From those key mistakes, universal credit has learnt how to roll out a benefit and what sort of benefit to build. The sort of benefit to build is one that encourages people to move into work and to take on more work when they do; and one that has a taper rate that leaves people not with 4p in the pound, but 37p. It is a system that has learned from its predecessor. In particular, an important lesson has been learned about how to introduce a big new benefit. There is no big bang in the system. This is a “test and learn” process. As my right hon. Friend the Secretary of State said, we are moving from 8% roll-out to 10% roll-out at the start of next year, meaning that the system is evolving all the time. We are seeing its evolution before our eyes. We saw it today with the change to the phone lines. We have seen it with the advance payments system and the eligibility criteria for people to get their payments paid directly to landlords. Those are all improvements.

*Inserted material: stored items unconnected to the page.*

/-- TASK_START (15 R295): an acquire; the task claims the transfers it waited for and begins its first part. -/
def execTaskStart (id : Nat) (s : State) : Res :=
  .next (match s.task id with
    | none => s
    | some t =>
      if !s.startable t then s
      else
        match s.ctxOf t.ctx, s.setOf t with
        | some c, some x =>
          let s1 := (s.advanceGen t.loc).etchTrigger x
          let p := if c.etch = 2 then s.proofStream c (t.ctl.taskid.toNat % 2 ^ 32) else (0, 0)
          let t1 : Task := { t.fromCtx c with
            status := .running, claims := s.claimsOf t, etchCursor := p.1, etchEnd := p.2, startedAt := s.tick, parkedAt := 0 }
          let t2 : Task := { t1 with ctl := { t1.ctl with trigcnt := trigcnt x t.depth } }
          s1.updTask id fun _ => t2.firstPart
        | _, _ => s)

/-! ### Ends (15 R302, 18 R322, 20 R341) -/

/-- Whether an operation of a task must be performed before the task's end; the others are discarded (08 R183). -/
def Op.lasts (o : Op) : Bool :=
  match o.kind with
  | .heldWrite .. | .atomic _ | .rel .. | .feSet .. | .feWrite .. | .wayconv _ | .wayrest | .tlbinv .. | .endCount |
    .cmd _ | .spawn .. | .remote _ => true
  | _ => false

/-- Whether a task that has ended has everything behind it that its report waits for (15 R302). -/
def State.quiet (s : State) (t : Task) : Bool :=
  t.status == .ending && t.tls.all (fun l => l.count == l.issued) && t.posted.isEmpty && !t.ops.any Op.lasts &&
    !(s.hauls.any fun h => h.tile == some t.id) && !s.ringFull t.ctx

/-- The failed tickets that no TLWAIT reported, written to the fault ring (20 R341). -/
def State.lostTickets (s : State) (t : Task) : State :=
  t.tls.toList.foldl (fun s l => (l.failed.filter fun f => !f.reported).foldl (fun s f =>
    s.record t.ctx (dieOf t.loc) 4 f.fail.cause (t.ctl.taskid.toNat % 2 ^ 32) f.fail.eval (BitVec.ofNat 64 f.ticket)) s) s

/-- Where the doubleword of loop record +56 lies, if the task can reach it. -/
def State.doneDest (s : State) (t : Task) : Option Dest :=
  let va := t.loop.done
  if va.toNat % 8 ≠ 0 then none
  else if va.toNat < 0x400000 then
    if t.ctl.spb.toNat ≤ va.toNat ∧ va.toNat < t.ctl.spl.toNat then some (.pad (padBase t.loc + va.toNat)) else none
  else
    match s.translate .walker t.ctx false .atomic va with
    | .ok (.phys pa) =>
      (match s.place pa with
       | .node _ => if s.refused t.ctx pa then none else some (.node pa)
       | .pad .. => some (.pad pa)
       | _ => none)
    | .ok (.fabric m off) => some (.fabric (BitVec.ofNat 64 (m * 2 ^ 52 + off)))
    | .error _ => none

/-- Whether the turn of the atomic that counts a task's end has come (19 R333). -/
def State.countTurn (s : State) (t : Task) : Bool :=
  t.loop.done == 0 || ((s.doneDest t).map fun d => s.nextTurn t (syncSeries (s.objectOf t.loop.done d) d)).getD true

/-- An end counted at the doubleword of loop record +56: `atadd.d.rel.sy` of 1, an ATOMIC event of the task (19 R326), whose failure
makes the set ABORTED. -/
def State.countEnd (s : State) (t : Task) : State :=
  let s1 := s.updTask t.id fun t => { t with counted := true }
  if t.loop.done = 0 then s1
  else
    match s.doneDest t with
    | none => (if t.loop.done.toNat < 0x400000 then s1 else s1.walkTouch t.ctx .atomic t.loop.done).updTask t.id fun t =>
        { t with aborted := true }
    | some (.fabric fa) =>
      let (s2, slot) := s1.takeLate t.id 0x01 4 t.loop.done
      let op : Op := ⟨s2.nextId, .endCount, [], none, false, false, false, false, 0, false, slot, t.loop.done⟩
      let s3 := { s2.updTask t.id fun t => { t with ops := t.ops ++ [op] } with nextId := s2.nextId + 1 }
      let o : OutReq := { OutReq.ofTask s3.nextId (fa.toNat / 2 ^ 52) t.id op.id fa 0 8 false 0 with
        obj := op.obj, turn := s3.turnOf t slot }
      s3.request t.ctx o (fa.toNat % 2 ^ 52) (.atomic .add true 1 0 .rel .sy) false
    | some d =>
      let (s2, old, _) := s1.atomicAt t.agent 0 (d.pa.getD 0) .add 8 1 0
      let obj := s1.objectOf t.loop.done d
      (s2.etchLate t.id 0x01 (placeFlags d) obj (BitVec.ofNat 64 old) (.word obj)).1
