-- ==== Sys2Proof/Machine/Debug.lean ====
section
/-! DEFINITION. The debugger (23 R366, 08 R180): halting and resuming tasks of the contexts that debug admits, and their registers,
images and memory. -/

namespace Sys2Proof.Machine

/-- Whether the debugger may act on a context (23 R366): debug is unlocked, the token admits the context, and it lacks
DBGX. -/
def State.debugs (s : State) (ctx : Nat) : Bool :=
  s.sec.unlocked && !((s.ctxOf ctx).map Ctx.dbgx).getD true &&
    (s.sec.admits == BitVec.allOnes 256 || s.sec.admits.getLsbD ctx)

/-- The task of an id, where the debugger may act on its context. -/
def State.debugTask (s : State) (id : Nat) : Option Task := (s.task id).filter fun t => s.debugs t.ctx

/-- The bits of a register of a task, how many there are, and whether it is POISONED. -/
def State.debugValue (s : State) (t : Task) (d : Dst) : BitVec 1024 × Nat × Bool :=
  let r := t.regs
  match d with
  | .s i => ((r.s[i]).val.setWidth 1024, 8, (r.s[i]).st == .poisoned)
  | .v i => ((r.v[i]).val, 128, (r.v[i]).st == .poisoned)
  | .em => (r.em.val.setWidth 1024, 4, false)
  | .p i => (if r.p.getLsbD i.val then 1 else 0, 1, false)
  | .cm => (r.cm.setWidth 1024, 4, false)
  | .fmt => (r.fmt.setWidth 1024, 4, false)
  | .sp => (r.sp.setWidth 1024, 8, false)
  | .lk => (r.lk.setWidth 1024, 8, false)
  | .mp k => (r.mp[k].setWidth 1024, 8, false)
  | .convx => (if t.ctl.convx then 1 else 0, 1, false)
  | .cr k => (({ s with cur := t }.readCtl k).setWidth 1024, 8, false)
  | .shadow k => ((t.shadow.toList.getD k 0).setWidth 1024, 8, false)

/-- A register that the debugger writes: FULL, unless a producer is outstanding for it, which will fill it. -/
def Reg.debugPut {w : Nat} (x : Reg w) (v : BitVec 1024) : Reg w :=
  match x.st with
  | .empty .. => { x with val := v.setWidth w }
  | _ => Reg.ofVal (v.setWidth w)

/-- A register of a task written by the debugger. -/
def Task.debugPut (t : Task) (d : Dst) (v : BitVec 1024) : Task :=
  let r := t.regs
  match d with
  | .s i => if i = 0 then t else { t with regs := { r with s := r.s.set i (r.s[i].debugPut v) } }
  | .v i => { t with regs := { r with v := r.v.set i (r.v[i].debugPut v) } }
  | .em => { t with regs := { r with em := r.em.debugPut v } }
  | .convx => { t with ctl := { t.ctl with convx := v.getLsbD 0 } }
  | d => t.land ⟨d, BitVec.allOnes 1024, v⟩

/-- Where bytes of an image of a context that the debugger may act on lie. -/
def State.debugImage (s : State) (ctx image off n : Nat) : Option Nat :=
  match s.ctxOf ctx with
  | some c => if s.debugs ctx && image < c.imgn && off + n ≤ c.imgsz then some (c.imgbase + image * c.imgsz + off) else none
  | none => none

/-- DEBUGGER_HALT (08 R180, 23 R366): a debugger halts a task of a context that it may debug, or reads or writes registers, images
or memory of such a context, its memory with the context's own translation. -/
def execDebuggerHalt (x : DebugReq) (s : State) : Res :=
  .next (match x with
    | .halt id =>
      match s.debugTask id with
      | some t => if t.status == .running || t.status == .parked then s.updTask id fun t => { t with status := .halted } else s
      | none => s
    | .readReg id n =>
      match s.debugTask id, Dst.ofNum n with
      | some t, some d =>
        let (v, len, bad) := s.debugValue t d
        s.emit (.debug (natLe len v.toNat) bad)
      | _, _ => s
    | .writeReg id n v =>
      match s.debugTask id, Dst.ofNum n with
      | some _, some d => s.updTask id fun t => t.debugPut d v
      | _, _ => s
    | .readMem ctx va n =>
      if !s.debugs ctx then s
      else
        let s1 := s.ctxTouch ctx va n
        match s1.ctxRead ctx va n with
        | some (bs, bad) => s1.emit (.debug bs bad)
        | none => s1
    | .writeMem ctx va bs => if s.debugs ctx then s.ctxPut ctx va bs else s
    | .readImage ctx k off n =>
      match s.debugImage ctx k off n with
      | some pa =>
        let (s1, bs, bad) := s.homeRead ctx pa n
        s1.emit (.debug bs bad)
      | none => s
    | .writeImage ctx k off bs =>
      match s.debugImage ctx k off bs.length with
      | some pa => s.homeWrite ⟨ctx, 0, 0, 0⟩ pa (bs.map some)
      | none => s)

/-- DEBUGGER_RESUME (08 R180, 23 R366): a halted task goes on at the bundle at pc. -/
def execDebuggerResume (id : Nat) (s : State) : Res :=
  s.timed id (fun t => t.status == .halted && s.debugs t.ctx) fun t => { t with status := .running }

end Sys2Proof.Machine
end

Hon. Members must understand, however, that we cannot have a “test and learn” environment if we are not testing. We have before us an opportunity to roll out a system slowly and get it right. Opposition Members want a pause. There has just been a pause in the summer—no new jobcentres were taken on in August and September—and there will be another pause in January. The pauses are built into the system already, and the system is using them as opportunities to develop. Labour introduced a benefit in 2003 that was a mess, and it introduced it badly, and now it is trying to make a mess of its successor.